Man who stole $1.4M to pay online romance scam gets prison
PITTSBURGH – A man who stole more than $1.4 million from two Pittsburgh-area companies and lost most of it in an overseas online romance scam was sentenced Thursday to two years in federal prison.
Jeffrey Plimpton, 59, pleaded guilty in August to wire fraud for stealing the money from Alpha Aromatics, a fragrance business, and Pestco Professional Services, an Alpha subsidiary. As Alpha’s controller, he oversaw the finances of both companies.
Plimpton had begun stealing about $80,000 to pay his mortgage and credit card bills when he met someone online he believed to be a woman, public defender Linda Cohn said. He was conned into sending money overseas, supposedly as an investment in a business venture that he believed would earn money he could use to repay Alpha, she said.
The bulk of the money he stole – about $1.39 million – was lost in the online romance scheme, Assistant U.S. Attorney Shardul Desai said.
“It’s something beyond naive,” Cohn told U.S. District Judge Nora Barry Fischer. Still, Cohn said Plimpton was easy prey after his wife of more than 25 years divorced him. Plimpton’s ex-wife accompanied two friends of Plimpton’s to the sentencing, but she didn’t address the court.
Desai wanted Plimpton to get 33 to 41 months in prison in accordance with federal guidelines driven largely by the amount of money stolen. Cohn sought a probation sentence, saying the longer Plimpton is free the more time he’ll have to work and repay the money.
“Mr. Plimpton fully acknowledges what he did was illegal, and he’s ashamed,” Cohn told the judge. “He is willing to and wants to pay this restitution back.”

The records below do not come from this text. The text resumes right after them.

-- ==== Sys2Proof/Machine/Firmware.lean ====
section
/-! DEFINITION. Start-up, the mailbox, job launch and update activation (R449-R454), as the firmware shipped with the device
performs them. -/

namespace Sys2Proof.Machine

/-! ### The mailbox (R452) -/

/-- Answer a command: SEQ, STATUS and body, and MSI-X vector 1 of function 0. -/
def State.answer (s : State) (seq status : Nat) (body : List Byte) : State :=
  let f := s.func 0
  { s.setFunc { f with msix := f.msix ++ [1] } with
    mboxSeq := seq % 2 ^ 32, mboxStatus := status, mboxStage := s.stage, mboxBody := body }

/-- A command is refused: where the manual gives no status, a free one that is not 0 (log 37). -/
def State.refuse (s : State) (seq : Nat) : State :=
  (s.answer seq (1 + Config.refusedStatus s.freeCtr % 65535) []).tickFree

/-- Work on a command: before the package boots nothing answers; a doorbell write while IMAGE_ACTIVATE runs is ignored; below the
stage it needs a command is refused (R449, R452) (log 112). -/
def command (stage seq : Nat) (body : State → State) (s : State) : Host.Outcome State Fault Refusal :=
  if !s.booted || decide (2 ^ 32 ≤ seq) then .refused .notEnabled
  else if s.quiesce.isSome then .next s
  else if s.stage < stage then .next (s.refuse seq)
  else .next (body s)

/-- A command that is refused or changes the state and is answered with status 0. -/
def State.orRefuse (s : State) (seq : Nat) (r : Option State) : State :=
  match r with
  | some s' => s'.answer seq 0 []
  | none => s.refuse seq

/-- Whether a function owns a job (R421). -/
def State.ownsJob (s : State) (func ctx : Nat) : Bool := (s.job? ctx).any fun j => j.func == func

/-- INFO (R449, R451, R452): bytes that tell of a failed first image and of failed stacks, then the certificate chain; the rest of its
contents the manual does not give (log 21, 40). -/
def execInfo (seq : Nat) (s : State) : Host.Outcome State Fault Refusal :=
  command 0 seq (fun s =>
    let chain := Config.certificates.take 1008
    let told := (List.range (Config.infoLength s.freeCtr % (1009 - chain.length))).map fun i =>
      Config.infoByte s.bootFail s.stacksFailed (s.freeCtr + i)
    (s.answer seq 0 (told ++ chain)).tickFree) s

/-- The SM3 digest of the boot ROM (R451) (log 23) (log 134). -/
def romDigest : Nat := sm3 ((List.range Config.romLength).map fun i => Config.romByte (Config.romStart + i))

/-- ATTEST (R451): the record over a 32-byte nonce, signed with the package's key (log 21, 22). -/
def execAttest (seq : Nat) (nonce : List Byte) (s : State) : Host.Outcome State Fault Refusal :=
  command 0 seq (fun s =>
    if nonce.length ≠ 32 then s.refuse seq
    else
      let head := nonce ++ bigBytes 32 romDigest ++ bigBytes 32 s.image.digest ++ bytesOf 4 s.actsvn.toNat
        ++ (List.range 12).map Config.serial ++ List.replicate 16 0#8
      (s.answer seq 0 (head ++ bytesOf 64 (Config.signature s.freeCtr (ofBytes head)))).tickFree) s

/-- Everything zero (R452): HBM, pools and clusters; a note's generation is kept (log 116). -/
def State.zeroAll (s : State) : State :=
  { s with mem := [], poison := [], race := [], cores := [], icache := [], icacheUE := [], clusters := s.clusters.map Cluster.freed }

/-- ZERO (R452): refused while a job runs (log 116). -/
def execZero (seq : Nat) (s : State) : Host.Outcome State Fault Refusal :=
  command 0 seq (fun s => s.orRefuse seq (if s.jobs.isEmpty then some s.zeroAll else none)) s

/-! ### Update activation (R450, R454) -/

/-- IMAGE_STAGE (R452): bytes of an image at an offset. -/
def execImageStage (seq off : Nat) (bytes : List Byte) (s : State) : Host.Outcome State Fault Refusal :=
  command 0 seq (fun s =>
    if 1000 < bytes.length ∨ 2 ^ 32 ≤ off + bytes.length then s.refuse seq
    else { s with staged := Memory.write s.staged off bytes.length (ofBytes bytes),
                  stagedLen := max s.stagedLen (off + bytes.length) }.answer seq 0 []) s

/-- The staged image's header fields (R450). -/
def State.stagedField (s : State) (off n : Nat) : Nat := Memory.read s.staged off n
def State.stagedBytes (s : State) (off n : Nat) : List Byte := bytesOf n (s.stagedField off n)
/-- The image the staged bytes stand for. -/
def State.stagedImage (s : State) : Image :=
  { svn := s.stagedField 4 4, layouts := ((List.range 8).map fun i => s.stagedField (12 + 2 * i) 2).filter (· != 0),
    digest := sm3 (s.stagedBytes 0 (256 + s.stagedField 8 4)) }

/-- The fused digest of the image signing key, as bytes (R443). -/
def State.keyDigest (s : State) : List Byte := s.keydig.toList.flatMap fun w => bytesOf 8 w.toNat
/-- Whether the key and body digests and the signature of the staged image are right (R450) (log 134) (log 113). -/
def State.stagedSigned (s : State) : Bool :=
  let number (off : Nat) : Nat := ofBig (s.stagedBytes off 32)
  bigBytes 32 (sm3 (s.stagedBytes 64 64)) == s.keyDigest
    && bigBytes 32 (sm3 (s.stagedBytes 256 (s.stagedField 8 4))) == s.stagedBytes 192 32
    && sm2Verify (number 64) (number 96) (s.stagedBytes 0 128 ++ s.stagedBytes 192 64) (number 128) (number 160)

/-- The check of the staged image (R450): 0, or the status of IMAGE_ACTIVATE (log 113). -/
def State.imageStatus (s : State) : Nat :=
  if s.stagedLen = 0 then 0x25
  else if s.stagedField 0 4 ≠ 0x4E474657 ∨ s.stagedField 28 36 ≠ 0 ∨ s.stagedField 224 32 ≠ 0
      ∨ s.stagedLen < 256 + s.stagedField 8 4 ∨ !s.stagedSigned then 0x21
  else if s.stagedField 4 4 < s.minsvn.toNat then 0x22
  else 0

/-- Start the stages that a verified image starts (R449): the training of stack 0. -/
def State.startStages (s : State) : State :=
  if s.stage = 0 then { s.setStack { s.stack 0 with state := 1 } with stage := 1 } else s

/-- The end of an activation (R454): the answer, and RESUME to every paused function. -/
def State.resumeAll (s : State) (q : Quiesce) (status : Nat) : State :=
  let s : State := { s with quiesce := none }
  q.need.foldl (fun s f => s.postEvent f 0x07 0xFFFF (status + 2 ^ 128 * s.now)) (s.answer q.seq status [])

/-- The tasks that an activation still waits for: those not in a save frame (R454) (log 102). -/
def State.unsaved (s : State) : List Thread := s.threads.filter fun t => !t.isFw && t.handler.isNone && !t.evicted

/-- Whether the frames of all tasks have a layout that an image reads. -/
def State.framesReadable (s : State) (i : Image) : Bool :=
  s.threads.all fun t => match t.frameVa with
    | some va => i.layouts.contains (s.jobRead t.ctx va 2)
    | none => true

/-- Steps 4-6 of R454, once every acknowledgement is in and every task is saved (log 113). -/
def State.tryActivate (s : State) : State :=
  match s.quiesce with
  | none => s
  | some q =>
    if !(q.need.all q.acks.contains) || !s.unsaved.isEmpty then s
    else
      let i := s.stagedImage
      if !s.framesReadable i then s.resumeAll q 0x23
      else ({ s with image := i, actsvn := BitVec.ofNat 32 i.svn, staged := [], stagedLen := 0, bootFail := false } : State).startStages.resumeAll q 0

/-- IMAGE_ACTIVATE (R454): the check, PAUSE to every virtual function with a job, and the quiet in which tasks are saved (log 112, 114). -/
def execImageActivate (seq timeout : Nat) (s : State) : Host.Outcome State Fault Refusal :=
  command 0 seq (fun s =>
    let status := s.imageStatus
    if status ≠ 0 then s.answer seq status []
    else
      let need := (List.range 32).filter fun f => f != 0 && s.jobs.any fun j => j.func == f
      let ms := if timeout = 0 then 10000 else timeout % 2 ^ 32
      let s := need.foldl (fun s f => s.postEvent f 0x06 0xFFFF (1 + 2 ^ 128 * s.now)) s
      ({ s with quiesce := some ⟨seq, [], need, s.now + 1000000 * ms⟩ } : State).tryActivate) s

/-- QUIESCE_ACK (R454): the hypervisor acknowledges a paused function (log 112). -/
def execQuiesceAck (seq func : Nat) (s : State) : Host.Outcome State Fault Refusal :=
  if !s.booted || decide (2 ^ 32 ≤ seq) then .refused .notEnabled
  else match s.quiesce with
    | some q =>
      if q.need.contains func then
        .next (({ s with quiesce := some { q with acks := func :: q.acks } } : State).answer seq 0 []).tryActivate
      else .next (s.refuse seq)
    | none => .next (s.refuse seq)

/-- QUIESCE_TIMEOUT (R454): the acknowledgements are not complete by the timeout. -/
def execQuiesceTimeout (s : State) : Host.Outcome State Fault Refusal :=
  match s.quiesce with
  | some q =>
    if q.need.all q.acks.contains || decide (s.now < q.timeoutAt) then .refused .notEnabled
    else .next (s.resumeAll q 0x24)
  | none => .refused .notEnabled

/-! ### Launch and end of a job (R452, R453) -/

/-- The clusters a launch names, in ascending order, each with its vault. -/
def launchClusters (d : JobDesc) : List (Nat × Nat) :=
  ((List.range 128).filter fun c => if c < 64 then d.mask0.getLsbD c else d.mask1.getLsbD (c - 64)).zip d.vaults
/-- The grant of one cluster (R445, R453). -/
def launchGrant (d : JobDesc) (e : Nat × Nat) : Grant :=
  { cl := e.1, cores := 0xFFFF, ctx := d.ctx, reg := d.poolReg, l1 := d.poolL1, tagged := d.tagged, vault := e.2,
    rsv := d.rsv != 0 }
/-- The number of clusters named. -/
def launchCount (d : JobDesc) : Nat :=
  ((List.range 64).filter fun c => d.mask0.getLsbD c).length + ((List.range 64).filter fun c => d.mask1.getLsbD c).length

/-- The status of a launch (R445, R453): of the first grant that fails; 3 where no vault is left, none of them given twice; 6 where no cluster is named (log 115). -/
def State.launchStatus (s : State) (d : JobDesc) : Nat :=
  let es := launchClusters d
  if launchCount d = 0 ∨ d.rsv ≠ 0 then 6
  else match (es.map fun e => s.grantStatus (launchGrant d e)).find? (· != 0) with
    | some st => st
    | none =>
      let held (v : Nat) : Bool := s.clusters.any fun c => c.owner.isSome && c.vault == v
      if es.length < launchCount d ∨ ¬ (es.map (·.2)).Nodup ∨ es.any (fun e => held e.2) then 3 else 0

/-- A base of R94: bits 63:52 and 15:0 read 0 (log 131). -/
def baseOf (x : Nat) : Nat := x % 2 ^ 52 / 65536 * 65536
/-- The job of a launch (R453); a zero AGE or AGECAP takes its default (R305); the table root is a multiple of 1 MiB below 2^48 (R190)
(log 114, 131). -/
def jobOf (func : Nat) (d : JobDesc) : Job :=
  { ctx := d.ctx, func := func, cbase := baseOf d.cbase, dbase := baseOf d.dbase, root := d.root % 2 ^ 48 / 1048576 * 1048576, saveVA := d.saveVA, saveBytes := d.saveBytes,
    reportVA := d.reportVA, reportBytes := d.reportBytes, faultVA := d.faultVA / 16 * 16, faultLog2 := d.faultVA % 16,
    handler := d.handler, asleep := if d.asleep = 0xFFFFFFFF then none else some d.asleep, wlimit := d.wlimit,
    budget := d.budget, age := if d.age = 0 then 64 else d.age, ageCap := max 64 d.ageCap, energy := 0, faultK := 0,
    frames := [], disarmed := false, sleepTask := none, remap := [], mapAsked := [] }

/-- The report header that firmware writes (R148) (log 115). -/
def State.writeReportHeader (s : State) (d : JobDesc) : State :=
  s.jobWrite d.ctx d.reportVA 64 (2 ^ 192 * ((d.reportBytes - 64) / 32 % 2 ^ 32))

/-- The root task's record (R240, R453): what LAUNCH does not give is free, and an offset that is no multiple of 4 is taken as it
is (log 38). -/
def rootRecord (d : JobDesc) : TaskRec :=
  { entry := d.rootTask, budget := 0, prio := Config.rootField 0 % 256, stage := Config.rootField 1 % 16,
    radius := Config.rootField 2 % 16, pin := false, hintv := false, dep0 := false, dep1 := false, nin := 0, tx := 0, ty := 0,
    tz := 0, hintx := 0, hinty := 0, arg0 := d.arg0, arg1 := 0, arg2 := 0, arg3 := 0, in0 := 0#64, in1 := 0#64, subs := [] }

/-- Dispatch the root task (R254) (log 38). -/
def State.startRoot (s : State) (d : JobDesc) : State :=
  let cores := s.ownedCores d.ctx
  let core := cores.getD (Config.rootField 3 % max 1 cores.length) 0
  let phase := Config.rootField 4 % 7
  let (tid, s) := s.takeTid
  s.start (s.taskThread (heldRecord tid d.ctx 0#64 (rootRecord d) none core 0 s.now [] true) core phase)

/-- Whether the fields fit the job description's (R453). -/
def jobFits (d : JobDesc) : Bool :=
  [d.cbase, d.dbase, d.root, d.saveVA, d.saveBytes, d.reportVA, d.reportBytes, d.faultVA].all (fun x => decide (x < 2 ^ 64))
    && [d.handler, d.asleep, d.wlimit, d.budget, d.rootTask, d.arg0].all (fun x => decide (x < 2 ^ 32))
    && decide (d.age < 65536) && decide (d.rsv < 65536)
    && [d.ageCap, d.poolReg, d.poolL1, d.tagged].all fun x => decide (x < 256)

/-- LAUNCH (R448, R453): firmware chooses a CTXID that no job has and each cluster's vault; nothing is granted where a check fails (log 115). -/
def execLaunch (seq func : Nat) (d : JobDesc) (s : State) : Host.Outcome State Fault Refusal :=
  if !jobFits d || decide (4096 ≤ d.ctx) || (s.job? d.ctx).isSome || decide (32 ≤ func) then .refused .notEnabled
  else command 2 seq (fun s =>
    let status := s.launchStatus d
    if status ≠ 0 then s.answer seq status []
    else
      let s : State := { s with jobs := s.jobs ++ [jobOf func d], tlb := s.tlb.filter fun e => e.ctx != d.ctx }
      let s := (launchClusters d).foldl (fun s e => s.grant (launchGrant d e)) s
      ((s.writeReportHeader d).startRoot d).answer seq 0 (bytesOf 2 d.ctx)) s

/-- END (R421, R452): of a job that the function owns (log 100) (log 99). -/
def execEnd (seq : Nat) (job : JobRef) (s : State) : Host.Outcome State Fault Refusal :=
  command 2 seq (fun s => s.orRefuse seq (if s.ownsJob job.func job.ctx then some (s.endJob job.ctx 0) else none)) s

/-- Firmware ends a job that it found asleep and that nothing has woken since (R147, R426) (log 100). -/
def State.endAsleep (s : State) (ctx : Nat) : Option State :=
  if (s.job? ctx).any (·.disarmed) then some (s.endJob ctx 1) else none

/-! ### The other commands -/

/-- CONTRACT (R307, R308, R421): the answer carries the contract's status; the record's stack must answer (R388). -/
def execContract (seq : Nat) (job : JobRef) (va : Nat) (s : State) : Host.Outcome State Fault Refusal :=
  if !s.frameAwake job.ctx va 64 then .refused .notEnabled
  else command 2 seq (fun s =>
    if !s.ownsJob job.func job.ctx then s.refuse seq
    else
      let (s, status) := s.submitContract job.ctx va
      s.answer seq status []) s
/-- CONTRACT_WITHDRAW (R312, R421). -/
def execContractWithdraw (seq : Nat) (job : JobRef) (va : Nat) (s : State) : Host.Outcome State Fault Refusal :=
  command 2 seq (fun s =>
    let (s', found) := s.withdrawContract job.ctx va
    s.orRefuse seq (if s.ownsJob job.func job.ctx && found then some s' else none)) s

One of Alpha’s insurers has covered more than $465,000 of the amount stolen. A second insurer notified the court Thursday that another $300,000 might be covered as well. That won’t matter to Plimpton, who’s on the hook to repay the entire amount, though some money will now go to the insurance companies. He’s already repaid $50,000 by selling his house.
The thefts were discovered in an internal accounting review last December. Plimpton was fired, and he confessed to company officials and, eventually, the FBI, that he took the money, Desai said.
Plimpton, who has since moved to Southaven, Miss., honestly believed the overseas money was to be invested by a woman he met online, Cohn said. As such, she argued Plimpton benefited from only the small fraction of money he stole to pay his bills.
“He’s still different than someone who takes the money and buys cars and buys houses with this money,” she argued.
But Desai noted, and Fischer agreed, that money Plimpton stole due to the online romance – as fraudulent and misbegotten as it may have been – was still meant to benefit him, if only by wooing the “woman” he believed he’d met online.
Plimpton offered to help federal authorities track down that person, but authorities told him that would be next to impossible, Cohn said. Some of the money was wired to Malaysia, and authorities haven’t been able to trace it.